Recently I joined a few Facebook groups that discuss alcoholism and sobriety as I look for different ways to connect with young alcoholics that are currently struggling. I must fully admit, I wasn’t prepared for the endless reminders that these two groups would so repeatedly provide.
One of the first posts that came up on my News Feed read something like “I need help and can’t stop”. Another spoke to how brutally hard making it through 48 hours was. There was a constant stream of posts from people crying out for help as they fight for every minute in their first few days of sobriety.
Now for someone like me that has been sober for 8.5 years, the struggle of making it through a day sober is effortless. I’m so comfortable (yet vigilant) in my recovery that I don’t give alcohol much of a thought in terms of my own use. I go to work, come home, eat, play guitar, go to the gym, meet a friend at a lounge, whatever it is, and never consider drinking. Even when I’m out in social venues I’m hardly phased by it. I travel and enjoy it more than I ever thought possible. I am eternally grateful to be at this stage where I can fully enjoy life and face its challenges with a clear mind, uncluttered from the chaos alcohol brings about.
However, as soon as I started reading these comments from people currently struggling, I was transported back to my own early days of sobriety. Back to the times when making it through one single day without a drink seemed like an impossible feat. I remember thinking then how it felt as though I was looking down a tunnel with no end in sight. In support groups I’d hear people saying they had fifteen, five, two years of sobriety. Six months, two months. And here was me at 18 hours. How would I ever make it to these astronomical numbers?
Now don’t get me wrong; I’m not taking away from anyone that is at ten hours, days, weeks or months of sobriety. Those early achievements and milestones are so important. I do empathize however with people in the early stages of sobriety that still question whether or not it’s worth it. The thought of drinking is such a “now” feeling and the thought of maintained sobriety seems like a “tomorrow” thought.
And I think that mentality is why so many people – myself included – struggle getting out of the gate. It’s easy to think two days into sobriety that you don’t have much to lose by relapsing; you can easily get those two days back next week. And to me that’s why it is so important to surround yourself with others who have sustained success. They can relate and can offer advice and insight on how to navigate those challenging early days.

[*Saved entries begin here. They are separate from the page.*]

/-! ### Mailbox -/

theorem State.resizableBarWrite_keeps {s x : State} (h : s.Keeps x) (a1) : s.Keeps (State.resizableBarWrite x a1) := by
  unfold State.resizableBarWrite
  repeat' first | with_reducible assumption | with_reducible rfl | (simp only [State.keeps_mk]; with_reducible apply State.Raw.of) | dsimp only
                | split

theorem State.releasePending_keeps {s x : State} (h : s.Keeps x) (a1) : s.Keeps (State.releasePending x a1) := by
  unfold State.releasePending
  repeat' first | with_reducible assumption | with_reducible rfl | with_reducible apply State.emit_keeps
                | (simp only [State.keeps_mk]; with_reducible apply State.Raw.of) | dsimp only | split

theorem State.intrMaskWrite_keeps {s x : State} (h : s.Keeps x) (a1 a2) : s.Keeps (State.intrMaskWrite x a1 a2) := by
  unfold State.intrMaskWrite
  repeat' first | with_reducible assumption | with_reducible rfl | with_reducible apply State.setIntr_keeps
                | with_reducible apply State.releasePending_keeps | with_reducible apply State.Keeps.fold
                | (simp only [State.keeps_mk]; with_reducible apply State.Raw.of) | (intro y b hy) | dsimp only | split

theorem State.adminDoorbell_keeps {s x : State} (h : s.Keeps x) (a1) : s.Keeps (State.adminDoorbell x a1) := by
  unfold State.adminDoorbell
  repeat' first | with_reducible assumption | with_reducible rfl | with_reducible apply State.raise_keeps
                | with_reducible apply State.wakeModule_keeps | (simp only [State.keeps_mk]; with_reducible apply State.Raw.of) | dsimp only | split

theorem State.ptmResponse_keeps {s x : State} (h : s.Keeps x) (a1) : s.Keeps (State.ptmResponse x a1) := by
  unfold State.ptmResponse
  repeat' first | with_reducible assumption | with_reducible rfl | (simp only [State.keeps_mk]; with_reducible apply State.Raw.of)

theorem State.configRequestRetry_keeps {s x : State} (h : s.Keeps x) : s.Keeps (State.configRequestRetry x) := by
  unfold State.configRequestRetry
  repeat' first | with_reducible assumption | with_reducible apply State.emit_keeps | dsimp only | split

theorem State.pcieLinkTrain_keeps {s x : State} (h : s.Keeps x) (a1 a2 a3 a4) : s.Keeps (State.pcieLinkTrain x a1 a2 a3 a4) := by
  unfold State.pcieLinkTrain
  repeat' first | with_reducible assumption | with_reducible rfl | (simp only [State.keeps_mk]; with_reducible apply State.Raw.of)

theorem State.hostInterfaceReady_keeps {s x : State} (h : s.Keeps x) : s.Keeps (State.hostInterfaceReady x) := by
  unfold State.hostInterfaceReady
  repeat' first | with_reducible assumption | with_reducible rfl | (simp only [State.keeps_mk]; with_reducible apply State.Raw.of) | dsimp only
                | split

theorem State.hostInterfaceReset_keeps {s x : State} (h : s.Keeps x) : s.Keeps (State.hostInterfaceReset x) := by
  unfold State.hostInterfaceReset
  repeat' first | with_reducible assumption | with_reducible rfl | (simp only [State.keeps_mk]; with_reducible apply State.Raw.of)

theorem State.powerHostCapWrite_keeps {s x : State} (h : s.Keeps x) (a1) : s.Keeps (State.powerHostCapWrite x a1) := by
  unfold State.powerHostCapWrite
  repeat' first | with_reducible assumption | with_reducible rfl | (simp only [State.keeps_mk]; with_reducible apply State.Raw.of)

theorem State.powerThrottleStitchesRead_keeps {s x : State} (h : s.Keeps x) : s.Keeps (State.powerThrottleStitchesRead x) := by
  unfold State.powerThrottleStitchesRead
  repeat' first | with_reducible assumption | with_reducible rfl | with_reducible apply State.emit_keeps
                | (simp only [State.keeps_mk]; with_reducible apply State.Raw.of)

theorem State.timeMissedLaunchesRead_keeps {s x : State} (h : s.Keeps x) : s.Keeps (State.timeMissedLaunchesRead x) := by
  unfold State.timeMissedLaunchesRead
  repeat' first | with_reducible assumption | with_reducible rfl | with_reducible apply State.emit_keeps
                | (simp only [State.keeps_mk]; with_reducible apply State.Raw.of)

theorem State.timeStitchRead_keeps {s x : State} (h : s.Keeps x) (a1) : s.Keeps (State.timeStitchRead x a1) := by
  unfold State.timeStitchRead
  repeat' first | with_reducible assumption | with_reducible rfl | with_reducible apply State.emit_keeps
                | (simp only [State.keeps_mk]; with_reducible apply State.Raw.of) | dsimp only | split

theorem State.msixWrite_keeps {s x : State} (h : s.Keeps x) (a1 a2 a3) : s.Keeps (State.msixWrite x a1 a2 a3) := by
  unfold State.msixWrite
  repeat' first | with_reducible assumption | with_reducible rfl | (simp only [State.keeps_mk]; with_reducible apply State.Raw.of) | dsimp only
                | split

theorem State.wordWrite_keeps {s x : State} (h : s.Keeps x) (a1 a2) : s.Keeps (State.wordWrite x a1 a2) := by
  unfold State.wordWrite
  repeat' first | with_reducible assumption | with_reducible rfl | with_reducible apply State.updRing_keeps
                | with_reducible apply State.msixWrite_keeps | (simp only [State.keeps_mk]; with_reducible apply State.Raw.of) | dsimp only | split

theorem State.registerWrite_keeps {s x : State} (h : s.Keeps x) (a1 a2 a3) : s.Keeps (State.registerWrite x a1 a2 a3) := by
  unfold State.registerWrite
  repeat' first | with_reducible assumption | with_reducible apply State.wordWrite_keeps | dsimp only | split

theorem clearCause_keeps {s x : State} (h : s.Keeps x) (a0 a1) : s.Keeps (clearCause a0 a1 x) := by
  unfold clearCause
  repeat' first | with_reducible assumption | with_reducible rfl | (simp only [State.keeps_mk]; with_reducible apply State.Raw.of) | dsimp only
                | split

theorem State.intrCauseClear_keeps {s x : State} (h : s.Keeps x) (a1 a2) : s.Keeps (State.intrCauseClear x a1 a2) := by
  unfold State.intrCauseClear
  repeat' first | with_reducible assumption | with_reducible rfl | with_reducible apply clearCause_keeps | with_reducible apply State.sendVector_keeps
                | with_reducible apply State.Keeps.fold | (simp only [State.keeps_mk]; with_reducible apply State.Raw.of) | (intro y b hy)

theorem State.heldCompletionWrite_keeps {s x : State} (h : s.Keeps x) (a1 a2) : s.Keeps (State.heldCompletionWrite x a1 a2) := by
  unfold State.heldCompletionWrite
  repeat' first | with_reducible assumption | with_reducible apply State.writeRingCpl_keeps | with_reducible apply State.updRing_keeps | dsimp only
                | split

theorem State.ringFetch_keeps {s x : State} (h : s.Keeps x) (a1) : s.Keeps (State.ringFetch x a1) := by
  unfold State.ringFetch
  repeat' first | with_reducible assumption | with_reducible rfl | with_reducible apply State.attention_keeps
                | with_reducible apply State.updRing_keeps | (simp only [State.keeps_mk]; with_reducible apply State.Raw.of) | dsimp only | split

theorem State.ringConfigWrite_keeps {s x : State} (h : s.Keeps x) (a1 a2 a3) : s.Keeps (State.ringConfigWrite x a1 a2 a3) := by
  unfold State.ringConfigWrite
  repeat' first | with_reducible assumption | with_reducible apply State.attention_keeps | with_reducible apply State.updRing_keeps | dsimp only
                | split

theorem State.ringDrainDone_keeps {s x : State} (h : s.Keeps x) (a1) : s.Keeps (State.ringDrainDone x a1) := by
  unfold State.ringDrainDone
  repeat' first | with_reducible assumption | with_reducible apply State.updRing_keeps

theorem State.ringDisable_keeps {s x : State} (h : s.Keeps x) (a1 a2) : s.Keeps (State.ringDisable x a1 a2) := by
  unfold State.ringDisable
  repeat' first | with_reducible assumption | with_reducible apply State.updRing_keeps

theorem State.ringEnable_keeps {s x : State} (h : s.Keeps x) (a1 a2) : s.Keeps (State.ringEnable x a1 a2) := by
  unfold State.ringEnable
  repeat' first | with_reducible assumption | with_reducible apply State.updRing_keeps | dsimp only | split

As much of a reminder as it was reading about people’s struggles, I am so inspired by those people sharing their challenges online. And just as inspiring is seeing the great online support responding to those people in need. The positive comments, emotional reinforcement and people sharing their own recovery stories are such a pillar for those in need. It let’s others know that they aren’t alone in their struggles, which I know was important for me in my early stages of recovery.
Personally, I find it so humbling to read the reality of recovery first hand by those experiencing it. It’s a healthy reminder of just where I could be if I ever jeopardized my own sobriety. Thanks to the courage of others for sharing their story, I can always keep in mind where I once was and how I never want to be there again. To those people I offer my sincere thanks and I commend you for speaking out about your struggles. You are not alone friends.
I plan to join more online groups to hear how others are coping with sobriety. Let yourself live!